Africans see clearly how the bloc – including France – has poured billions of euros in military and financial aid into Ukraine, while support for African peace and security efforts has been far more limited. They also see how Ukraine gained EU candidate status and was at the center of every summit, while Africa had to struggle to get even belated aid for the purchase of vaccines against COVID-19.
Additionally, the war in Ukraine has aggravated food insecurity and squeezed energy prices on the continent.. For many Africans, Europe seems more concerned with blaming Russia than helping.
Macron’s African reset is in many ways a halfway house – he admitted as much in his big speech. “We are held accountable for the past without having been fully convinced of the shape of our common future,” he said.

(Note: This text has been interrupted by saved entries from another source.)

/-! ### resetRegs -/

@[simp] theorem resetRegs_ram (p : Nat → RegRow → Bool) (d : Dev) : (resetRegs p d).ram = d.ram := rfl
@[simp] theorem resetRegs_badWords (p : Nat → RegRow → Bool) (d : Dev) : (resetRegs p d).badWords = d.badWords := rfl
@[simp] theorem resetRegs_flash (p : Nat → RegRow → Bool) (d : Dev) : (resetRegs p d).flash = d.flash := rfl
@[simp] theorem resetRegs_resp (p : Nat → RegRow → Bool) (d : Dev) : (resetRegs p d).resp = d.resp := rfl
@[simp] theorem resetRegs_spiStatus (p : Nat → RegRow → Bool) (d : Dev) : (resetRegs p d).spiStatus = d.spiStatus := rfl
@[simp] theorem resetRegs_ctr (p : Nat → RegRow → Bool) (d : Dev) : (resetRegs p d).ctr = d.ctr := rfl
@[simp] theorem resetRegs_tb (p : Nat → RegRow → Bool) (d : Dev) : (resetRegs p d).tb = d.tb := rfl
@[simp] theorem resetRegs_lpc (p : Nat → RegRow → Bool) (d : Dev) : (resetRegs p d).lpc = d.lpc := rfl
@[simp] theorem resetRegs_evq (p : Nat → RegRow → Bool) (d : Dev) : (resetRegs p d).evq = d.evq := rfl
@[simp] theorem resetRegs_log (p : Nat → RegRow → Bool) (d : Dev) : (resetRegs p d).log = d.log := rfl
@[simp] theorem resetRegs_flt (p : Nat → RegRow → Bool) (d : Dev) : (resetRegs p d).flt = d.flt := rfl
@[simp] theorem resetRegs_hif (p : Nat → RegRow → Bool) (d : Dev) : (resetRegs p d).hif = d.hif := rfl
@[simp] theorem resetRegs_pwr (p : Nat → RegRow → Bool) (d : Dev) : (resetRegs p d).pwr = d.pwr := rfl
@[simp] theorem resetRegs_meas (p : Nat → RegRow → Bool) (d : Dev) : (resetRegs p d).meas = d.meas := rfl
@[simp] theorem resetRegs_ref (p : Nat → RegRow → Bool) (d : Dev) : (resetRegs p d).ref = d.ref := rfl
@[simp] theorem resetRegs_img (p : Nat → RegRow → Bool) (d : Dev) : (resetRegs p d).img = d.img := rfl
@[simp] theorem resetRegs_bnd (p : Nat → RegRow → Bool) (d : Dev) : (resetRegs p d).bnd = d.bnd := rfl
@[simp] theorem resetRegs_syn (p : Nat → RegRow → Bool) (d : Dev) : (resetRegs p d).syn = d.syn := rfl
@[simp] theorem resetRegs_gn (p : Nat → RegRow → Bool) (d : Dev) : (resetRegs p d).gn = d.gn := rfl
@[simp] theorem resetRegs_key (p : Nat → RegRow → Bool) (d : Dev) : (resetRegs p d).key = d.key := rfl
@[simp] theorem resetRegs_net (p : Nat → RegRow → Bool) (d : Dev) : (resetRegs p d).net = d.net := rfl
@[simp] theorem resetRegs_dsg (p : Nat → RegRow → Bool) (d : Dev) : (resetRegs p d).dsg = d.dsg := rfl
@[simp] theorem resetRegs_twn (p : Nat → RegRow → Bool) (d : Dev) : (resetRegs p d).twn = d.twn := rfl
@[simp] theorem resetRegs_ctl (p : Nat → RegRow → Bool) (d : Dev) : (resetRegs p d).ctl = d.ctl := rfl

The decision to rename the African bases as joint training companies would have been in itself a compromise between advisers who were opposed to giving an extra inch to France’s adversaries, and others who wanted to close most outposts and refocus the armed forces on preparing for a possible high-intensity war in Europe and the Indo-Pacific.
While 61% of voters think France should stay in Africa because of its economic and security interests – as well as to help prevent mass migration to Europe – an Odoxa poll for Le Figaro showed that a majority similar is pessimistic about Franco-African ties, and doubts Macron’s ability to build a new relationship.
This may not be the last Franco-African reset.